INVISIBLE CITIES - 77 WONDERS

 

„Arriving at each new city, the traveler finds again a past of his that he did not know he had: the foreignness of what you no longer are or no longer possess lies in wait for you in foreign, unprocessed places.”

So writes Italo Calvino, in the “Invisible Cities”, a collection of tales describing journeys of Marco Polo, which provided important inspiration for my photo essay.

Traversing the vast Mongol empire, the Venetian explorer shares tales from imaginary, beguiling cities. He visits Hypatia, where crabs are “biting the eyes of suicides;” and Raissa, the city of sadness, that nevertheless contains parts of happiness unaware of their existence; he describes places where people live suspended over the abyss; and parallel cities built for those who are yet to be born.

All those cities are “unreal” one may say – built of ideas, rather than concrete, glass and steel. And so, to some extent, are  cities featured in this photo essay: New York, where I arrived as a young adult and which I now consider home; Tokyo, a city of contradictions, where I had a chance to live for four years, but which I was never able to possess; and Shanghai, the city that is constantly being born.

 
 

In the words of Calvino:

„With cities, it is as with dreams: everything imaginable can be dreamed, but even the most unexpected dream is a rebus that conceals a desire or, its reverse, a fear. […] 
Cities, like dreams, are made of desires and fears, even if the thread of their discourse is secret, their rules are absurd, their perspective deceitful, and everything conceals something else.”

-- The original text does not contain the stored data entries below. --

-- ==== Sys2Proof/Safety.lean ====
section
/-! DEFINITION. Safety.lean: what counts as a safe state and a safe run, and the conditions under which a command takes its effect, in
the terms that claims use. -/
namespace Sys2Proof.Machine

/-- The device can be reached by commands and its sluice can open: it is not in SAFE HOLD (R45). -/
def State.live (s : State) : Prop := s.md.safeHold = none

/-- A step from s neither stops with a fault nor is refused. -/
def State.advances (s : State) : Prop := ∃ t, step s = .next t

/-- The mode and sub-state are legal: sub-state and debug flag belong to RUN (R38). -/
def State.legalMode (s : State) : Prop := s.md.mode ≠ .run → s.md.sub = .free ∧ s.md.debug = false

/-- A command packet that the device takes from the command ring for itself, and that passes checks 1 to 6 of R362: its own opcode's
parameters (`chk`) and the modes of its line included; and that reaches no unit behind a spillway (R466). -/
def accepts (s : State) (op : Nat) (chk : State → Cmd → Nat) (c : Cmd) : Bool :=
  c.path == .pcie && canTake s c && headerStatus op c == 0 && negotiateStatus (takeEntry s c) op c == 0 && cPos c == posOf s
    && statusOf (takeEntry s c) op chk c == 0 && !behindSpillway (takeEntry s c) op c

/-- The same for a command of a management session. -/
def acceptsOn (s : State) (id : Word) (op : Nat) (chk : State → Cmd → Nat) (c : Cmd) : Bool :=
  c.path == .session id && canTake s c && headerStatus op c == 0 && negotiateStatus (takeEntry s c) op c == 0 && cPos c == posOf s
    && statusOf (takeEntry s c) op chk c == 0 && !behindSpillway (takeEntry s c) op c

/-- A command packet of the ring that passes checks 1 to 6 of R362, but reaches a unit behind a spillway (R466). -/
def isolates (s : State) (op : Nat) (chk : State → Cmd → Nat) (c : Cmd) : Bool :=
  c.path == .pcie && canTake s c && headerStatus op c == 0 && negotiateStatus (takeEntry s c) op c == 0 && cPos c == posOf s
    && statusOf (takeEntry s c) op chk c == 0 && behindSpillway (takeEntry s c) op c

/-- State t is e with the reply of a PCIe command written: it stands at the index of RPLR_PROD in the reply ring, RPLR_PROD counts it,
the write-back block and MSI-X may have changed with it (R356), and nothing else differs. -/
def replied (e : State) (op : Nat) (c : Cmd) (st : Nat) (ws : List Word) (t : State) : Prop :=
  lookup t.io.replies ((reg e (bkey 0x103C)).toNat % 2 ^ (reg e (bkey 0x1038)).toNat)
    = some { opcode := op, status := st, flags := 0, tag := c.tag, dcnLo := dcnLo e, seq := c.seq, results := ws }
  ∧ reg t (bkey 0x103C) = reg e (bkey 0x103C) + 1 ∧ (∀ k, k ≠ bkey 0x103C → reg t k = reg e k)
  ∧ t = { e with regs := t.regs, io := { e.io with replies := t.io.replies, wb := t.io.wb, sent := t.io.sent, pba := t.io.pba } }

/-- A command waits for its completion. -/
def nowWaiting (e : State) (op : Nat) (c : Cmd) : State := { e with io := { e.io with waiting := e.io.waiting ++ [waitingOf op c] } }

/-- The engine of die d is about to execute an instruction that takes `cost` engine cycles besides its fetch: it runs, the word at PC is
the instruction, the engine cycles have come (R266), the budget of R268 is not used up by it, and no word of its memories is poisoned (R513). -/
def engineReady (s : State) (d : Nat) (i : Instr) (cost : Nat) (c : ChurnDie) : Prop :=
  engineAt s d i cost = some c ∧ c.m.used + fetchCost c.m c.m.pc + cost < budget s c.m.wexp ∧ c.poison = []

/-- From s to t a single fault has gone into handling under a source code (R531, R532), where slots run and the device is not in SAFE HOLD:
a repair of the code stands in the line and requests the stall, for at most 20 µs from the request once it is first in line, or until
a row ends it; a code that is to be requested is counted. -/
def asksRepair (s t : State) (code : Nat) : Prop :=
  slotsRun s = true → s.md.safeHold = none →
    srcHeld t code = true ∧ s.err.repairs.length ≤ t.err.repairs.length
    ∧ ∃ r ∈ t.err.repairs, r.code = code ∧ ∀ n, r.left = some n → 1 ≤ n ∧ usTicks s (32 * (n + 8)) ≤ 20

/-- A register write reaches a site: the device is not in SAFE HOLD (R364), and no spillway stands before the site (R466). -/
def siteOpen (s : State) (d : Nat) : Prop := s.md.safeHold = none ∧ d ∉ s.net.spill

/-- An engine's machine after the fetch of an instruction of a cost: cycles, cache and PC (R277 to R279). -/
def afterFetch (m : ChurnMach) (cost : Nat) : ChurnMach :=
  { m with used := m.used + fetchCost m m.pc + cost, cache := cacheAfter m m.pc, pc := (m.pc + 1) % 4096 }

/-- A STEP tick executes schedule step t of an image: the sequencers stand at it, nothing stalls them, and no read or repair that the
sluice covers is outstanding for it (R85, R98, R180). -/
def stepReady (s : State) (i : Image) (t : Nat) : Prop :=
  s.img.resident = some i ∧ s.seq.tick = .step t ∧ canTick s (.step t) = true ∧ stepBlocked s t = false

end Sys2Proof.Machine
end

My work, which extends from documentary and cultural to fine art photography, is usually an attempt to shed some light on, or decipher, what cannot easily be comprehended or articulated with words.  I am attracted to what is secret and concealed.

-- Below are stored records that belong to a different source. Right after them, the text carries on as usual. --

/-- For every state and accepted PCIe command outside stepping, with no image reset running: ROW_WRITE, TILE_WRITE and REGION_WRITE
reply 0x0000; each row, tile unit or region word of the range named reads the value given, every other one of the same memory
reads as before, and the other two memories, the EP results and the DCN are unchanged; the bytes count towards the writes since
the last checkpoint. While a recovery steps the cycles of a device in LOADED or HALTED, ROW_WRITE replies 0x0000 and the write
waits in the log, no design state changing (the model's choice, log 60). In FREE, STEP-N and REPLAY a write that passes every
earlier check is answered 0x0205 and changes no design state. -/
def Obligations.WritesOfDesignMemoryStoreExactlyTheirWords : Prop :=
  ∀ (s : State) (c : Cmd), let l := BitVec.ofNat 32 (cPar c 0)
    (accepts s 0x0301 (chkRows 476) c = true → stepping s = false →
      ∃ t, exec (.rowWrite c) s = .next t ∧ (∀ k, rd t.ds.rows k =
          if 4096 * locGg l + locRow l ≤ k ∧ k < 4096 * locGg l + locRow l + cPar c 1 then
            (unpackHalves (cWords c 2 (c.nParams - 2)) (cPar c 1)).getD (k - (4096 * locGg l + locRow l)) 0 else rd s.ds.rows k)
        ∧ t.ds = { s.ds with rows := t.ds.rows } ∧ t.seq = s.seq ∧ t.md = s.md ∧ t.ckp.hostBytes = s.ckp.hostBytes + 2 * cPar c 1)
    ∧ (accepts s 0x0303 (chkTiles 474) c = true → stepping s = false →
      ∃ t, exec (.tileWrite c) s = .next t ∧ (∀ k, rd t.ds.tiles k =
          if 2 ^ 20 * locGc l + cPar c 1 ≤ k ∧ k < 2 ^ 20 * locGc l + cPar c 1 + cPar c 2 then
            (unpackHalves (cWords c 3 (c.nParams - 3)) (cPar c 2)).getD (k - (2 ^ 20 * locGc l + cPar c 1)) 0 else rd s.ds.tiles k)
        ∧ t.ds = { s.ds with tiles := t.ds.tiles } ∧ t.seq = s.seq ∧ t.md = s.md ∧ t.ckp.hostBytes = s.ckp.hostBytes + 2 * cPar c 2)
    ∧ (accepts s 0x0305 (chkRegion 474) c = true → stepping s = false → s.img.resetting = false → cPar c 0 < 2 ^ 32 → cPar c 1 < 2 ^ 32 →
      ∃ t, exec (.regionWrite c) s = .next t ∧ (∀ k, rd t.ds.regions k =
          if 2 ^ 32 * cPar c 0 + cPar c 1 ≤ k ∧ k < 2 ^ 32 * cPar c 0 + cPar c 1 + cPar c 2 then
            (unpackHalves (cWords c 3 (c.nParams - 3)) (cPar c 2)).getD (k - (2 ^ 32 * cPar c 0 + cPar c 1)) 0 else rd s.ds.regions k)
        ∧ t.ds = { s.ds with regions := t.ds.regions, poison := t.ds.poison } ∧ t.seq = s.seq ∧ t.md = s.md
        ∧ t.ckp.hostBytes = s.ckp.hostBytes + 2 * cPar c 2)
    ∧ (accepts s 0x0301 (chkRows 476) c = true → recoverySteps s = true →
      ∃ t, exec (.rowWrite c) s = .next t ∧ t.ds = s.ds ∧ t.seq = s.seq ∧ t.md = s.md ∧ t.ckp.hostBytes = s.ckp.hostBytes + 2 * cPar c 1
        ∧ ∃ r, lookup t.io.replies ((reg s (bkey 0x103C)).toNat % 2 ^ (reg s (bkey 0x1038)).toNat) = some r ∧ r.status = 0)
    ∧ (∀ i op chk, i = .rowWrite c ∧ op = 0x0301 ∧ chk = chkRows 476 ∨ i = .tileWrite c ∧ op = 0x0303 ∧ chk = chkTiles 474
          ∨ i = .regionWrite c ∧ op = 0x0305 ∧ chk = chkRegion 474 →
        c.path = .pcie → canTake s c = true → headerStatus op c = 0 → negotiateStatus (takeEntry s c) op c = 0 → cPos c = posOf s →
        (cSite c < 9 ∨ cSite c = 15) → chk (takeEntry s c) c = 0 → modeSteps s = true →
      ∃ t, exec i s = .next t ∧ t.ds = s.ds ∧ t.ckp = s.ckp ∧ t.seq = s.seq
        ∧ ∃ r, lookup t.io.replies ((reg s (bkey 0x103C)).toNat % 2 ^ (reg s (bkey 0x1038)).toNat) = some r ∧ r.status = 0x0205)

/-- For every state and accepted PCIe command outside stepping and image reset, with room among the waiting commands: REGION_DMA_READ
replies 0x0001, waits, and changes no design state; REGION_DMA_WRITE replies 0x0001, waits, and stores the host's words at the
region words named, within 32-bit addresses, and nowhere else (the model's choice of the moment, log 32), leaving rows, tiles, DCN
and mode. REGION_DMA_COMPLETE of the oldest transfer outside SAFE HOLD, when a read whose words come good, corrected ones and words
without poison among them, writes the region words to host memory at the address named and leaves every other host block; a word
that comes uncorrectable or from another address, or holds poison, writes none; in each case the transfer waits no longer and rows,
tiles, mode and DCN are unchanged, and regions too unless a word came uncorrectable. In SAFE HOLD nothing changes. -/
def Obligations.RegionTransfersBetweenHostAndRegions : Prop :=
  ∀ (s : State) (c : Cmd),
    (accepts s 0x0307 chkRegionDma c = true → stepping s = false → s.img.resetting = false → s.io.waiting.length < 64 →
      ∃ t, exec (.regionDmaRead c) s = .next t ∧ replied (nowWaiting (takeEntry s c) 0x0307 c) 0x0307 c 1 [] t)
    ∧ (∀ ws, accepts s 0x0308 chkRegionDma c = true → stepping s = false → s.img.resetting = false → s.io.waiting.length < 64 →
        c.data = .words ws → cPar64 c 1 + cPar c 5 / 2 ≤ 2 ^ 32 →
      ∃ t, exec (.regionDmaWrite c) s = .next t ∧ t.io.waiting = s.io.waiting ++ [waitingOf 0x0308 c]
        ∧ t.ds = { s.ds with regions := t.ds.regions, poison := t.ds.poison } ∧ t.md = s.md ∧ t.seq = s.seq
        ∧ ∀ k, rd t.ds.regions k =
          if 2 ^ 32 * cPar c 0 + cPar64 c 1 ≤ k ∧ k < 2 ^ 32 * cPar c 0 + cPar64 c 1 + cPar c 5 / 2 then
            (unpackHalves ws (cPar c 5 / 2)).getD (k - (2 ^ 32 * cPar c 0 + cPar64 c 1)) 0 else rd s.ds.regions k)
    ∧ (∀ found, s.md.safeHold.isSome = true → exec (.regionDmaComplete found) s = .next s)
    ∧ (∀ w, s.md.safeHold = none → firstWaiting s isDma = some w → w.opcode = 0x0307 →
      let key (n : Nat) : Nat := 2 ^ 32 * cPar w.cmd 0 + (cPar64 w.cmd 1 / 4 + n) * 4
      let outcome (f : Nat × DdrWordFound) : DdrOutcome := ddrOutcome (ddrSyndrome (ddrWordAddr s (key f.1)) f.2.synd f.2.wrong)
      let within (f : Nat × DdrWordFound) : Prop := 4 * f.1 < cPar w.cmd 5 / 2 ∧ s.ds.poison.contains (key f.1 / 4) = false
      (∀ found : List (Nat × DdrWordFound), regionPoisoned s (cPar w.cmd 0) (cPar64 w.cmd 1) (cPar w.cmd 5 / 2) = false →
          (∀ f ∈ found, outcome f = .good ∨ outcome f = .corrected) →
        ∃ t, exec (.regionDmaComplete found) s = .next t ∧ t.io.waiting.length + 1 = s.io.waiting.length ∧ t.ds = s.ds ∧ t.md = s.md ∧ t.seq = s.seq
          ∧ lookup t.io.dma (cPar64 w.cmd 3) = some (packHalves (regionWords s (cPar w.cmd 0) (cPar64 w.cmd 1) (cPar w.cmd 5 / 2)))
          ∧ ∀ a, a ≠ cPar64 w.cmd 3 → lookup t.io.dma a = lookup s.io.dma a)
      ∧ (∀ found : List (Nat × DdrWordFound), regionPoisoned s (cPar w.cmd 0) (cPar64 w.cmd 1) (cPar w.cmd 5 / 2) = true
            ∨ (∃ f ∈ found, within f ∧ outcome f ≠ .good ∧ outcome f ≠ .corrected) →
        ∃ t, exec (.regionDmaComplete found) s = .next t ∧ t.io.waiting.length + 1 = s.io.waiting.length ∧ t.io.dma = s.io.dma
          ∧ t.ds.rows = s.ds.rows ∧ t.ds.tiles = s.ds.tiles ∧ t.md = s.md ∧ t.seq = s.seq
          ∧ ((∀ f ∈ found, within f → outcome f ≠ .uncorrectable ∧ outcome f ≠ .poisoned) → t.ds = s.ds)))

/-- For every state at whose next tick step t of the resident image executes, and every environment of errors and pads: SCHEDULE_STEP
answers a next state at step t + 1, or at boundary step B0 after step D − 1, one tick later, at the same DCN, mode and image. EP
result registers and toggle counters are those that the processors listed at step t leave; every row other than row t of a group
is unchanged, and when no read lands at t the rows are exactly those after the processors' writes; without a tile write or DDR
write at step t, tiles and regions are unchanged. -/
def Obligations.AScheduleStepRunsEveryProcessorOnce : Prop :=
  ∀ (s : State) (i : Image) (t : Nat) (e : StepEnv), stepReady s i t →
    ∃ u, exec (.scheduleStep e) s = .next u ∧ u.seq.tick = (if t + 1 < i.hdr.depth then .step (t + 1) else .bound 0)
      ∧ u.seq.ticks = s.seq.ticks + 1 ∧ u.seq.dcn = s.seq.dcn ∧ u.md.mode = s.md.mode ∧ u.img = s.img
      ∧ u.ds.epRes = (epWorks s i t).foldl loadRes s.ds.epRes
      ∧ u.ds.toggles = (epWorks s i t).foldl (countToggle s.ds.rows t) s.ds.toggles
      ∧ (∀ k, k % 4096 ≠ t % 4096 → rd u.ds.rows k = rd s.ds.rows k)
      ∧ (s.ds.tileReads.any (fun r => r.due == t) = false → s.ds.ddr.any (fun r => r.issue + r.lead == t) = false →
          (portOps i t).all (fun o => dKind o.d == 0 || dLead o.d != 0) = true →
          u.ds.rows = (epWorks s i t).foldl (fun m x => writeEp m t x) s.ds.rows)
      ∧ ((portOps i t).all (fun o => o.op != 2) = true → u.ds.tiles = s.ds.tiles ∧ u.ds.regions = s.ds.regions)

/-- For every state that stands at boundary step b below 16 with nothing in the way: CYCLE_BOUNDARY_STEP answers a next state at
boundary step b + 1, one tick later, at the same DCN, mode and resident image. At B0 EP results, port outputs, broadcast lines,
in-ports and what was in flight are cleared and rows, tiles and regions stay; at B2, outside a recovery, either the FABRIC edge of
the tick has given the output cells the bits of the rows that the map names, or the output edge is still due; at B4 of a live
cycle the pads have the levels given, and either the edge of the tick has sampled them, at the pins that the device does not
drive, or the input edge is still due. Rows are unchanged at B2 and, in a live cycle, at B4. B7 writes the sample of each input
entry into its row and changes no other row. -/
def Obligations.CycleBoundaryStepsClearAndSample : Prop :=
  ∀ (s : State) (i : Image) (b : Nat) (e : BoundEnv), s.img.resident = some i → s.seq.tick = .bound b → b < 16 → canTick s (.bound b) = true →
    ∃ u, exec (.cycleBoundaryStep e) s = .next u ∧ u.seq.tick = .bound (b + 1) ∧ u.seq.ticks = s.seq.ticks + 1 ∧ u.seq.dcn = s.seq.dcn
      ∧ u.md.mode = s.md.mode ∧ u.img.resident = some i
      ∧ (b = 0 → u.ds.epRes = [] ∧ u.ds.rpOut = [] ∧ u.ds.bcast = [] ∧ u.ds.inPort = [] ∧ u.ds.ddr = [] ∧ u.ds.tileReads = []
          ∧ u.ds.weirs = [] ∧ u.ds.rows = s.ds.rows ∧ u.ds.tiles = s.ds.tiles ∧ u.ds.regions = s.ds.regions)
      ∧ (b = 2 → u.ds.rows = s.ds.rows ∧ (inRecovery s = false →
          u.fab.logic.outDue = true ∨ ∀ x, x ∈ u.fab.outCells ↔ ∃ p ∈ cellsOf i 1, cellBit s p = true ∧ cellNum p = x))
      ∧ (b = 4 → fromLog s = false → u.ds.rows = s.ds.rows ∧ (e.floats = 0 → u.fab.pads = e.pads)
          ∧ (u.fab.logic.inDue = true ∨ ∀ p, p < 192 → pinDriven s p = false → bitOf u.fab.first.toNat p = bitOf u.fab.pads.toNat p))
      ∧ (b = 7 → u.ds.rows = (cellsOf i 0 ++ cellsOf i 2).foldl (fun m p => putBit m p.loc (inputBit s p)) s.ds.rows
          ∧ ∀ k, (∀ p ∈ cellsOf i 0 ++ cellsOf i 2, portRow p.loc ≠ k) → rd u.ds.rows k = rd s.ds.rows k)

/-- For every stepping state at the end of B15 for which no row of B12 to B15 is outstanding: CYCLE_END answers a next state with the
DCN one higher, the cycle's stall count at 0, no hazard marks of the cycle, and rows unchanged when the cycle is live. With no
stop fixed the mode and sub-state are unchanged and the next tick is step 0. With a RUN_STOP fixed at or before the cycle that has
ended the device is in LOADED and stands; with a halt, trigger or hazard stop fixed there, in RUN and with none of RUN_STOP or
REPLAY_STOP, it is HALTED with its debug flag kept; no stop is left. In SAFE HOLD the mode and the sub-state stay. For every
state: outside SAFE HOLD, STEP_N_EXPIRY of RUN STEP-N at step 0 whose last cycle has ended gives HALTED with no stop left, DCN and
design data unchanged; REPLAY_END in REPLAY at step 0 with its target or its log's end reached gives RUN HALTED with no replay;
PERIODIC_CHECKPOINT at a DCN at which one is due puts a checkpoint of this DCN in progress and a planned hold; CHECKPOINT_COMPLETE
of a checkpoint that every device has completed, outside SAFE HOLD, makes it the last one, counting from then on only the host writes served after its
copy was taken. Where its condition fails each of the four leaves the state unchanged (log 4). -/
def Obligations.CycleEndAdvancesOrEnds : Prop :=
  (∀ s : State, s.seq.epoch = true → stepping s = true → s.seq.tick = .bound 16 → endWaits s = false →
      ∃ u, exec .cycleEnd s = .next u ∧ u.seq.dcn = s.seq.dcn + 1 ∧ u.slu.cyc = 0 ∧ u.haz.made = [] ∧ u.haz.takes = []
        ∧ (fromLog s = false → u.ds.rows = s.ds.rows ∧ u.ds.tiles = s.ds.tiles)
        ∧ (s.md.stops = [] → u.md.mode = s.md.mode ∧ u.md.sub = s.md.sub ∧ u.seq.tick = .step 0)
        ∧ (s.md.safeHold = none → (∃ x ∈ s.md.stops, x.kind = .runStop ∧ x.dcn ≤ s.seq.dcn) → u.md.mode = .loaded ∧ u.md.stops = [] ∧ u.seq.tick = .idle)
        ∧ (s.md.safeHold.isSome = true → u.md.mode = s.md.mode ∧ u.md.sub = s.md.sub)
        ∧ (s.md.safeHold = none → s.md.mode = .run → (∃ x ∈ s.md.stops, x.kind = .halt ∧ x.dcn ≤ s.seq.dcn) →
            (∀ x ∈ s.md.stops, x.kind ≠ .runStop ∧ x.kind ≠ .replayStop) →
            u.md.mode = .run ∧ u.md.sub = .halted ∧ u.md.debug = s.md.debug ∧ u.md.stops = [] ∧ u.seq.tick = .idle))
  ∧ (∀ s : State,
      (s.md.safeHold = none → s.md.mode = .run → s.md.sub = .stepN → s.seq.tick = .step 0 → stopDue s [.stepN] = true →
        ∃ u, exec .stepNExpiry s = .next u ∧ u.md.mode = .run ∧ u.md.sub = .halted ∧ u.md.stops = [] ∧ u.seq.tick = .idle
          ∧ u.seq.dcn = s.seq.dcn ∧ u.ds = s.ds ∧ u.md.debug = s.md.debug)
      ∧ (s.md.safeHold = none → s.md.mode = .replay → s.seq.tick = .step 0 → stopDue s [.replayTarget, .replayLog] = true →
        ∃ u, exec .replayEnd s = .next u ∧ u.md.mode = .run ∧ u.md.sub = .halted ∧ u.md.stops = [] ∧ u.seq.tick = .idle
          ∧ u.ckp.replay = none ∧ u.seq.dcn = s.seq.dcn ∧ u.ds = s.ds)
      ∧ (s.seq.dcn ∈ s.ckp.due → s.seq.tick = .step 0 ∨ s.seq.tick = .idle →
        ∃ u k, exec .periodicCheckpoint s = .next u ∧ u.ckp.busy = some k ∧ k.dcn = s.seq.dcn ∧ k.rows = s.ds.rows ∧ k.tiles = s.ds.tiles
          ∧ k.cow = [] ∧ s.seq.dcn ∉ u.ckp.due ∧ (∃ h, u.slu.hold = some h ∧ .checkpoint ∈ h.work) ∧ u.ds = s.ds ∧ u.md = s.md)
      ∧ (∀ k, s.md.safeHold = none → s.ckp.busy = some k → allDone s k = true →
        ∃ u, exec .checkpointComplete s = .next u ∧ u.ckp.last = some k ∧ u.ckp.busy = none ∧ u.ckp.hostBytes = s.ckp.hostBytes - s.ckp.hostAt ∧ u.ds = s.ds ∧ u.md = s.md
          ∧ (s.slu.agreed.any (fun a => a.2 == some .checkpoint) = false → u.io.waiting.all (fun w => w.opcode != 0x0601) = true))
      ∧ (stopDue s [.stepN] = false → exec .stepNExpiry s = .next s)
      ∧ (s.md.mode ≠ .replay → exec .replayEnd s = .next s)
      ∧ (s.seq.dcn ∉ s.ckp.due → exec .periodicCheckpoint s = .next s)
      ∧ (s.ckp.busy = none ∨ s.md.safeHold.isSome = true → exec .checkpointComplete s = .next s))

In the “Invisible Cities” series I am photographing cities that are dramatically different from each other. But I am trying to focus on something that they – and maybe all cities – have in common: dreams and fears hidden amid alleys, streets and squares. I am looking at dazzling lights, soaring buildings, ancient temples and markets – centuries of human ingenuity and ambition. I am also searching for intimate moments: subtle shadows, anxieties, sorrows and longings. It’s that tension that I find enchanting: fragility of human existence juxtaposed with strength, ambition and patience. And a sense of wonder: 

„Cities also believe they are the work of the mind, of chance, but neither the one nor the other suffices to hold up their walls. You take delight not in a city’s seven or seventy wonders, but in the answer it gives to a question of yours.”